О, для чего ты крепко, тело человека!


Носовой голос Костромского сделался гибок и послушен. Он то звенел мощным металлом, то спускался до нежного бархатного полушепота, то переходил в рыдания, едва сдерживаемые усилиями воли.

И театр взревел, когда с простым и изящным жестом Костромской проговорил последние слова:


Но сокрушайся, сердце,

Когда язык мой говорить не смеет!


– Нет-с, публика знает Костромского, и Костромской знает публику,– сказал артист, выходя после первого акта за кулисы.– Эй ты, крокодил, водки! – обратился он тотчас же к подошедшему парикмахеру.

IV

Ну что же, папаша, разве, по вашему мнению, не хорош? спросил маленький актер на выходах у Яковлева, патриарха провинциальных театров, игравшего сегодня короля.

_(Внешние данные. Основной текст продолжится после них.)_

-- ==== Sys2Proof/Certificates/Slice0/Obligations.lean ====
section
/-! DEFINITION. The statements for the provers, in the terms of Safety.lean; the tables of this file say, from the rules of spec/, what
each instruction computes, apart from how the model computes it. -/

namespace Sys2Proof.Claims
open Sys2Proof.Machine

/-! ## Integer and address instructions -/

/-- ext(x): the exact integer of a bit pattern, signed or unsigned (R191). -/
def ext {n : Nat} (uns : Bool) (x : BitVec n) : Int := if uns then (x.toNat : Int) else x.toInt

/-- The low 32 bits of an exact result, or its clamp to s32, or to z32 when UNS is 1 (R15, R191). -/
def word (sat uns : Bool) (x : Int) : Word :=
  match sat, uns with
  | false, _ => BitVec.ofInt 32 x
  | true, false => BitVec.ofInt 32 (max (-2147483648) (min x 2147483647))
  | true, true => BitVec.ofInt 32 (max 0 (min x 4294967295))

/-- Byte i of a word, or half i (R194). -/
def byteOf (a : Word) (i : Nat) : BitVec 8 := a.extractLsb' (8 * i) 8
def halfOf (a : Word) (i : Nat) : BitVec 16 := a.extractLsb' (16 * i) 16

/-- The distance of two integers. -/
def dist (x y : Int) : Int := max (x - y) (y - x)

/-- The result of the 32-bit integer arithmetic of R192 to R195, from the values of A, B and C. -/
def wordOp : Instr → Option (Fields × (Word → Word → Word → Word))
  | .iadd f sat uns => some (f, fun a b _ => word sat uns (ext uns a + ext uns b))
  | .isub f sat uns => some (f, fun a b _ => word sat uns (ext uns a - ext uns b))
  | .iaddc f false sb k _ =>
    some (f, fun a b c => a + (if sb then ~~~b else b) + (if c.getLsbD k then 1 else 0))
  | .imul f sat uns => some (f, fun a b _ => word sat uns (ext uns a * ext uns b))
  | .imulhi f uns => some (f, fun a b _ => BitVec.ofInt 32 (ext uns a * ext uns b / 4294967296))
  | .imad f sat uns => some (f, fun a b c => word sat uns (ext uns a * ext uns b + ext uns c))
  | .imin f uns => some (f, fun a b _ => if ext uns a ≤ ext uns b then a else b)
  | .imax f uns => some (f, fun a b _ => if ext uns a ≥ ext uns b then a else b)
  | .iabs f sat => some (f, fun a _ _ => word sat false (max a.toInt (-a.toInt)))
  | .isad f false sat uns => some (f, fun a b c => word sat uns (ext uns c
      + dist (ext uns (byteOf a 0)) (ext uns (byteOf b 0)) + dist (ext uns (byteOf a 1)) (ext uns (byteOf b 1))
      + dist (ext uns (byteOf a 2)) (ext uns (byteOf b 2)) + dist (ext uns (byteOf a 3)) (ext uns (byteOf b 3))))
  | .isad f true sat uns => some (f, fun a b c => word sat uns (ext uns c
      + dist (ext uns (halfOf a 0)) (ext uns (halfOf b 0)) + dist (ext uns (halfOf a 1)) (ext uns (halfOf b 1))))
  | .idot4 f au bu sat => some (f, fun a b c => word sat false (c.toInt
      + ext au (byteOf a 0) * ext bu (byteOf b 0) + ext au (byteOf a 1) * ext bu (byteOf b 1)
      + ext au (byteOf a 2) * ext bu (byteOf b 2) + ext au (byteOf a 3) * ext bu (byteOf b 3)))
  | .iclamp f uns => some (f, fun a b c =>
      let m := if ext uns a ≥ ext uns b then a else b
      if ext uns m ≤ ext uns c then m else c)
  | _ => none

/-- Bit k of a 64-bit number whose low and high words are given. -/
def pairBit (lo hi : Word) (k : Nat) : Bool := if k < 32 then lo.getLsbD k else hi.getLsbD (k - 32)

/-- The word whose bit i is `p i`. -/
def ofBits (p : Nat → Bool) : Word := BitVec.ofNat 32 ((List.range 32).foldl (fun n i => n + (p i).toNat * 2 ^ i) 0)

/-- bool3: bit s of tbl, A the least significant selector (R197). -/
def bool3Op (t : Byte) (a b c : Word) : Word :=
  ofBits fun i => t.getLsbD ((a.getLsbD i).toNat + 2 * (b.getLsbD i).toNat + 4 * (c.getLsbD i).toNat)

/-- The shifts and rotates (R198): the amount from X with IMM set, else from B, of fshl from C. -/
def shiftOp : Instr → Option (Fields × (Word → Word → Word → Word))
  | .shl f imm => some (f, fun a b _ => let m := imm.getD b.toNat; if 32 ≤ m then 0 else BitVec.ofNat 32 (a.toNat * 2 ^ m))
  | .shr f imm => some (f, fun a b _ => let m := imm.getD b.toNat; if 32 ≤ m then 0 else BitVec.ofNat 32 (a.toNat / 2 ^ m))
  | .sar f imm => some (f, fun a b _ =>
      let m := imm.getD b.toNat
      if 32 ≤ m then (if a.getLsbD 31 then 0xFFFFFFFF else 0) else BitVec.ofInt 32 (a.toInt / 2 ^ m))
  | .rotl f imm => some (f, fun a b _ =>
      let m := imm.getD b.toNat % 32
      BitVec.ofNat 32 (a.toNat * 2 ^ m + a.toNat / 2 ^ (32 - m)))
  | .fshl f rt imm => some (f, fun a b c =>
      let n := min (imm.getD c.toNat) 32
      let w := a.toNat * 2 ^ 32 + b.toNat
      BitVec.ofNat 32 (if rt then w / 2 ^ n else w * 2 ^ n / 2 ^ 32))
  | _ => none

/-- The bitfield instructions (R199). -/
def fieldOp : Instr → Option (Fields × (Word → Word → Word → Word))
  | .bfx f uns imm => some (f, fun a b _ =>
      let pl := imm.getD (b.toNat % 256, b.toNat / 256 % 256)
      let n := min pl.2 (32 - pl.1)
      let v := a.toNat / 2 ^ pl.1 % 2 ^ n
      if 32 ≤ pl.1 ∨ pl.2 = 0 then 0
      else if uns ∨ v < 2 ^ (n - 1) then BitVec.ofNat 32 v
      else BitVec.ofInt 32 ((v : Int) - 2 ^ n))
  | .bfi f imm => some (f, fun a b c =>
      let pl := imm.getD (b.toNat % 256, b.toNat / 256 % 256)
      let n := min pl.2 (32 - pl.1)
      let base := if imm.isSome then b else c
      if 32 ≤ pl.1 ∨ pl.2 = 0 then base
      else BitVec.ofNat 32 (base.toNat / 2 ^ (pl.1 + n) * 2 ^ (pl.1 + n) + a.toNat % 2 ^ n * 2 ^ pl.1 + base.toNat % 2 ^ pl.1))
  | _ => none

/-- The counts, the reversal and the permutation of bytes (R200). -/
def countOp : Instr → Option (Fields × (Word → Word → Word → Word))
  | .popc f => some (f, fun a _ _ => BitVec.ofNat 32 ((List.range 32).countP fun i => a.getLsbD i))
  | .clz f => some (f, fun a _ _ => if a = 0 then 32 else BitVec.ofNat 32 (31 - Nat.log2 a.toNat))
  | .brev f => some (f, fun a _ _ => ofBits fun i => a.getLsbD (31 - i))
  | .prmt f imm => some (f, fun a b c => ofBits fun i =>
      let q := (imm.getD c.toNat) / 16 ^ (i / 8) % 16
      pairBit a b (8 * (q % 8) + (if 8 ≤ q then 7 else i % 8)))
  | _ => none

/-- The exact value of an address instruction and whether it is checked (R202, R203), in a lane. -/
def addrOp : Instr → Option (Fields × Bool × (Rd → Nat → Int))
  | .lea f uns chk sh => some (f, chk, fun rd l => (val64 rd f.a l).toNat + ext uns (val32 rd f.b l) * 2 ^ sh)
  | .add64 f uns chk => some (f, chk, fun rd l => (val64 rd f.a l).toNat + ext uns (val64 rd f.b l))
  | .sub64 f uns chk => some (f, chk, fun rd l => (val64 rd f.a l).toNat - ext uns (val64 rd f.b l))
  | .mad64 f uns chk =>
    some (f, chk, fun rd l => (val64 rd f.a l).toNat + ext uns (val32 rd f.b l) * ext uns (val32 rd f.c l))
  | .imadw f uns => some (f, false, fun rd l => ext uns (val32 rd f.a l) * ext uns (val32 rd f.b l) + (val64 rd f.c l).toNat)
  | .shl64 f imm => some (f, false, fun rd l => (val64 rd f.a l).toNat * 2 ^ min (imm.getD (val32 rd f.b l).toNat) 64)
  | .shr64 f ar imm =>
    some (f, false, fun rd l => ext (!ar) (val64 rd f.a l) / 2 ^ min (imm.getD (val32 rd f.b l).toNat) 64)
  | _ => none

/-- A condition on two integers (R188, R196). -/
def holds (cc : ICc) (x y : Int) : Prop :=
  match cc with
  | .eq => x = y | .ne => x ≠ y | .lt => x < y | .le => x ≤ y | .gt => x > y | .ge => x ≥ y

/-- The bit of a bit form, its position and its combine, and when it is 1 (R192, R196). -/
def flagOp : Instr → Option (Fields × Nat × Cmb × (Rd → Nat → Prop))
  | .icmp f cc cmb uns j => some (f, j, cmb, fun rd l => holds cc (ext uns (val32 rd f.a l)) (ext uns (val32 rd f.b l)))
  | .cmp64 f cc cmb uns j => some (f, j, cmb, fun rd l => holds cc (ext uns (val64 rd f.a l)) (ext uns (val64 rd f.b l)))
  | .iaddc f true sb k j => some (f, j, .set, fun rd l =>
      let b := val32 rd f.b l
      4294967296 ≤ (val32 rd f.a l).toNat + (if sb then ~~~b else b).toNat + (if (val32 rd f.c l).getLsbD k then 1 else 0))
  | _ => none

end Sys2Proof.Claims

open Sys2Proof Sys2Proof.Machine Sys2Proof.Claims

/-- R192 to R195: the 32-bit integer arithmetic instructions issue, and their result, of tag 63 (R189), is in flight in every
enabled lane. -/
def Obligations.IntegerArithmeticResults : Prop :=
  ∀ i f op, wordOp i = some (f, op) → ∀ s iss w, Ready i s iss w →
    Lands i f (.regs f.d.num 1) (fun rd l => res1 l (op (val32 rd f.a l) (val32 rd f.b l) (val32 rd f.c l)) 63) s iss w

Оба стояли на лестнице, ведущей из уборной на сцену. Яковлев пожевал своими толстыми, отвисшими губами.

– Хорош! Хорош-то хорош, а все-таки… мальчик. Кто видел в «Гамлете» Мочалова, того, братец ты мой, уже ничем не удивишь. А я, братец мой, еще вот таким поросенком, как ты, был, когда удостоился этого счастья. И когда умирать буду, так вспомню этот самый миг, как блаженнейший в моей жизни. Понимаешь ли, когда на сцене он вставал с полу и говорил: «Оленя ранили стрелой»,– так зрители, как один человек, поднимались, не смея дохнуть, со своих мест. А вот ты нарочно посмотри, что он сделает в этой сцене.

– Очень уж вы строги, Валерий Николаич.

– Ничего не строг. Да вы и смотреть-то, по правде говоря, не умеете. Ты думаешь, я на кого гляжу?

– А на кого-с?

– Ты посмотри-ка, братец мой, на Офелию… Вот это – актриса!

– Да ведь она, Валерий Николаевич, на выходах.

– Идиот! Ты ведь небось и не заметил, как она это сказала:


Он о любви мне говорил, но так

Был нежен, так почтителен и робок!


Конечно, не заметил. А я вот скоро тридцатый год на сцене и скажу тебе, что еще ничего подобного не слыхал. Это – талант. И помяни мое слово, что ее в четвертом акте публика так примет, что твоему Костромскому жарко сделается. То-то!

V

Трагедия шла. Предсказание патриарха, по-видимому, сбывалось. Увлечения Костромского хватило только на первый акт. Его уже не могли возбудить вторично ни вызовы, ни рукоплескания, ни зрелище громадной толпы поклонников, набившейся за кулисы и с нежным благоговением созерцавшей его. У него теперь в его распоряжении оставался лишь крошечный запас той энергии и чувств, которые он всего года два-три тому назад разбрасывал с царственной щедростью в каждой сцене.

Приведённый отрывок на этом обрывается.